Cehennemin Peygamberimize hürmeti

Peygamberimiz üzgün ve yorgundu. En büyük yardımcısı olan Hz. Hatice vefat etmiş, Taif’de insanlar ona eza ve cefa vermişti. Bu yorgunluk ve üzüntü ile biraz olsun dinlenmek için amcası kızı evine misafir oldu. Biraz yatıp uyumak istiyordu. Amcası kızı ona bir yatak hazırladığında yorgunluktan hemen uykuya daldı. Çok az bir süre geçmişti ki Hz. Cebrail çıkageldi. Peygamberimizin mübarek ayaklarından öpüp onu uyandırdı. Yolculuk vardı. Alemlerin Rabbi Habibibini huzuruna davet ediyordu. Miraca çıkılacaktı.
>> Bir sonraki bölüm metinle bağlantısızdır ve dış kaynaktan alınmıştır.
/-- A byte of the flash; an unlisted one is erased. -/
def flashByte (s : State) (a : Nat) : Byte := mapRead 0xFF s.xsp.flash a
/-- Program bytes: a program only clears bits (19 R400: a write never erases). -/
def programBytes (m : List (Nat × Byte)) (bs : List (Nat × Byte)) : List (Nat × Byte) :=
  bs.foldl (fun (m : List (Nat × Byte)) (p : Nat × Byte) => mapWrite 0xFF m p.1 (mapRead 0xFF m p.1 &&& p.2)) m
/-- Erase a range. -/
def eraseBytes (m : List (Nat × Byte)) (a n : Nat) : List (Nat × Byte) := m.filter (fun p => !(a ≤ p.1 && p.1 < a + n))
/-- The operation in progress completes (19 R400). -/
def flashDone (s : State) : State :=
  match s.xsp.busy with
  | .idle => s
  | .program _ bs => { s with xsp.flash := programBytes s.xsp.flash bs, xsp.busy := .idle }
  | .erase a n => { s with xsp.flash := eraseBytes s.xsp.flash a n, xsp.busy := .idle }
/-- The collected page is programmed, after the operation before it (19 R400). -/
def programPage (s : State) : State :=
  match s.xsp.collect with
  | [] => s
  | (a, b) :: rest =>
    let s1 := flashDone s
    { s1 with xsp.busy := .program (a / s.xsp.page) ((a, b) :: rest), xsp.collect := [] }
/-- Entry to HOLD: gates, engines and encoder interfaces off, Foothill sampling on (03 Table 3.6, R52). A position
interface that was on keeps its latest position as a restored one (11 R243; log 15). -/
def enterHold (s : State) : State :=
  let was := s.pwr.base == .ready
  -- a program or erase of the flash is awaited first (19 Table 19.3)
  let s := flashDone (programPage s)
  -- the engine domains keep nothing; Cairn rewrites tables and state (15 Table 15.3)
  let s0 := { s with pwr.base := .hold, clk.woken := 0, conv.foothill := true, ridge.rga.file := [], ridge.rgb.file := [] }
  let s1 := onBoth (unpowerGates s0) (fun a => { a with seq.initPending := a.seq.host.isSome })
  let s2 := if was then onBoth s1 (fun a => { a with fb := { pos := a.fb.pos, restored := true } }) else s1
  let s3 := setOutputs (netPower (parD s Par.holdNet == 1 && netPlaced s) s2)
  -- without a powered gate domain SAFE follows the inputs alone (03 R57)
  let s4 := holdTables s3
  if stoHolds s4 then setSafe s4 else { s4 with pwr.safe := false }
/-- Parameters Summit holds across every reset but its own (03 R60). -/
def summitHeld (a : Nat) : Bool := decide (0x0102 ≤ a) && decide (a ≤ 0x0114)
/-- Keep of a leg what MRAM keeps: suspect mark and calibration (20 R426). -/
def keepLeg (l : LegSt) : LegSt := { cv := { suspect := l.cv.suspect, cal := l.cv.cal } }
/-- Keep of an axis what MRAM keeps: the bypass mask and its converters' marks (04 R82). -/
def keepAxis (a : AxisSt) : AxisSt := { legs := sixMap keepLeg a.legs, stage := { bypassMask := a.stage.bypassMask } }
/-- A stream lies in MRAM or in the external flash (14 Table 14.2). -/
def persistentStream (s : State) (n : Nat) : Bool :=
  match s.nv.place with
  | some p => p.streams.any (fun q => q.stream == n && q.dest != .sram)
  | none => false
/-- What a reset leaves of a stream: a volatile one is lost, a persistent one loses its open block (14 R302). -/
def keepStream (s : State) (n : Nat) (t : StreamSt) : StreamSt :=
  if persistentStream s n then
    { recs := t.recs.take (t.recs.length - t.openN) ++ List.replicate t.openN (0, []), base := t.base,
      lost := t.lost + BitVec.ofNat 32 t.openN, ticks := t.ticks }
  else {}
/-- Every domain but PD_SUM loses its contents; MRAM, fuses, flash, Summit and the clock of the model stay
(03 R48, R60; 21 R430). -/
def resetSys (s : State) : State :=
  { clk := { now := s.clk.now, idle := s.clk.idle, free := s.clk.free, xtal := s.clk.xtal }
    sum := s.sum
    pwr := { s.pwr with boot := none, firstReadyDone := false, noPlacement := false }
    sto := s.sto
    scarp := { raw := s.scarp.raw }
    axes := ⟨keepAxis s.axes.a, keepAxis s.axes.b⟩
    ridge := { rga := { failed := s.ridge.rga.failed }, rgb := { failed := s.ridge.rgb.failed } }
    bus := { vmA := s.bus.vmA, vmB := s.bus.vmB, testFailed := s.bus.testFailed, tickAt := s.clk.now }
    cairn := { streams := (s.cairn.streams.zipIdx).map (fun p => keepStream s p.2 p.1) }
    mbx := { lockOp := s.mbx.lockOp, lockInst := s.mbx.lockInst, lockMaker := s.mbx.lockMaker }
    xsp := { flash := s.xsp.flash, stagedValid := s.xsp.stagedValid }
    nv := s.nv
    otp := { fuse := s.otp.fuse, skipped := s.otp.skipped }
    par := s.par.filter (fun p => summitHeld p.1)
    inForce := s.inForce.filter (fun p => summitHeld p.1)
    pending := s.pending }
/-- Log entries that wait are written to the ring of 1,024 (12 R282). -/
def writeLog (s : State) : State :=
  let l := s.nv.log ++ s.flt.logPending
  { s with nv.log := l.drop (l.length - 1024), flt.logPending := [] }
/-- The commit of R48: log, positions, power state, active faults (03 Table 3.4). -/
def commitState (s : State) : State :=
  let s1 := writeLog s
  { s1 with nv.posA := some s.axes.a.fb.pos, nv.posB := some s.axes.b.fb.pos, nv.lastPwr := pwrState s, nv.lastFaults := s.flt.list,
            cairn.streams := s1.cairn.streams.map (fun t => { t with openN := 0 }) }
/-- Start a boot with its source (21 Table 21.1, R432). -/
def startBoot (s : State) (src : BitVec 8) : State :=
  let r := resetSys s
  { r with pwr := { r.pwr with base := if src = 6 then .standby else .off, safe := s.pwr.safe, boot := some src, bootAt := s.clk.now, resetSrc := src } }
/-- The bit of `eraseOpen` for a region of MRAM_ERASE: region 3 is the slot not running (17 MRAM_ERASE). -/
def eraseBit (s : State) (region : Nat) : BitVec 5 :=
  (bitW (if region = 3 ∧ !s.boot.slotB then 4 else region)).setWidth 5
/-- The slot that does not run fails its verification (03 Table 3.5). -/
def failOther (s : State) : State :=
  if s.boot.slotB then { s with nv.slotA.state := .failed } else { s with nv.slotB.state := .failed }
/-- A long operation is cut by the power-fail sequence; what it leaves is found and logged at the next boot
(03 Table 3.5). -/
def cutLong (s : State) : State :=
  match s.mbx.long with
  | none => s
  | some (op, _) =>
    let s1 := { s with nv.cut := some op, mbx.long := none }
    match op with
    | .fwInstall _ _ => failOther s1
    | .mramErase r =>
      let s2 := { s1 with nv.eraseOpen := s1.nv.eraseOpen ||| eraseBit s r.toNat }
      if r = 3 then failOther s2 else s2
    | .ident x => onAx s1 x motorOff
    | .angleOfs x => onAx s1 x motorOff
    | _ => s1
/-- STANDBY after the commit, or with nothing to commit (03 Table 3.4, R56). -/
def enterStandby (s : State) (viaPf : Bool) : State :=
  let r := resetSys s
  { r with pwr := { r.pwr with base := .standby, safe := stoHolds s },
           sum := { s.sum with wakeSrc := 0, pfStandby := viaPf, pfCommit := false, buck := false, out5.on := false, out3.on := false,
                               hswG := if viaPf then false else s.sum.hswG } }
/-- The power-fail sequence (03 R48, R58): gates, brakes and outputs off at once, chopper off, long operation cut, the
commit begun; a boot is abandoned without one. 0x5103 is held for the next boot (12 R280). -/
def powerFailSeq (s : State) (belowPf : Bool) : State :=
  let held : HeldCode := ⟨0x5103, 0, 0xFF⟩
  let hsw' := match s.sum.hsw with | .strapped => .strapped | .noFet => .noFet | .undeclared => .undeclared | _ => .outside
  let s0 := { s with sum := { s.sum with hswG := false, hsw := hsw', fellBelowPf := belowPf, held := s.sum.held ++ [held] } }
  if s.pwr.boot.isSome || s.pwr.base == .standby || (s.pwr.base == .off && s.boot.service == .none) then enterStandby s0 true
  else
    let s1 := cutLong s0
    let s2 := if s.boot.service == .none then latchSource s1 29 else s1
    let s3 := onBoth s2 (fun a => brakeOff (if a.start.ax = .disabled then gatesOff a else disableAxis a))
    { netOff s3 with
              sum := { s3.sum with pfCommit := true, commitOk := false, out5.on := false, out3.on := false },
              nv.pfOpen := true, flt.pulse := false, bus.chop := .off, can.on := false }
/-- A wake of STANDBY by a source: bit of WAKE_SRC, INFO 0x110B held for the log, boot with source 6 (03 R55). -/
def wakeBit : WakeSource → BitVec 8 | .wakePad => 1 | .csN => 2 | .vmReturn => 4
/-- A wake is recorded: its bit of WAKE_SRC and INFO 0x110B, held for the log (03 R55). -/
def noteWake (s : State) (bits : BitVec 8) : State :=
  { s with sum.wakeSrc := s.sum.wakeSrc ||| bits, sum.held := s.sum.held ++ [⟨0x110B, 0, 0xFF⟩] }
/-- VM as Summit knows it: with the controller absent input and VM are one node (03 R40). -/
def vmNow (s : State) : Nat := if s.sum.hsw == .strapped then s.sum.inMv else s.sum.vmMv
/-- The buck can run: VM at 12 V or above (03 R42). -/
def buckCan (s : State) : Bool := decide (12000 ≤ vmNow s)
/-- STANDBY wakes: the boot begins at once from what VM holds. After a power fail the MOSFETs stay off until their plug
sequence: a WAKE or HSP_CS_N wake boots from the DC link (DESIGN CHOICE, log 114: the spec gives the reconnection by the
VM-return wake only). -/
def wake (s : State) (bits : BitVec 8) : State :=
  startBoot { noteWake s bits with sum.wakeLatched := 0, sum.buck := true } 6
/-- A commanded reset: state committed, then the boot with source 5 (21 Table 21.1). -/
def commandedReset (s : State) : State := startBoot (commitState s) 5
Hemen yolculuk hazırlıkları başladı. Önce kainatın merkezi olan Kabe’ye geldiler. Burada Hz. Cebrail Peygamberimizin kalbini nurla yıkadı, göğsünü iman nuru ile doldurdu. Sonra ona nurdan bir elbise giydirdi. Günümüzde uzaya çıkan astronotların giydiği elbise gibi, ebedi yolculuğa çıkacak olan Hz. Peygamberimiz de ebedi alemler yolculuğuna böyle hazırlandı. Ardından ışık hızında hareket eden Burak adında bir uzay gemisine bindirdi. Doğruca Kudüs’e vardılar. Orada nübüvvet silsilesinin temsilicileri olan bütün peygamberlere imam oldu ve onlara namaz kıldırdı. Buradan dünya dışı semaya açılan tek kapı olan Kudüs üstündeki gök kapısından çıkarak o miraç yolculuğuna başladı. Sırası ile yedi kat semada makamları olan peygamberlerle bir bir görüşüp onlarla tanıştı ve konuştu.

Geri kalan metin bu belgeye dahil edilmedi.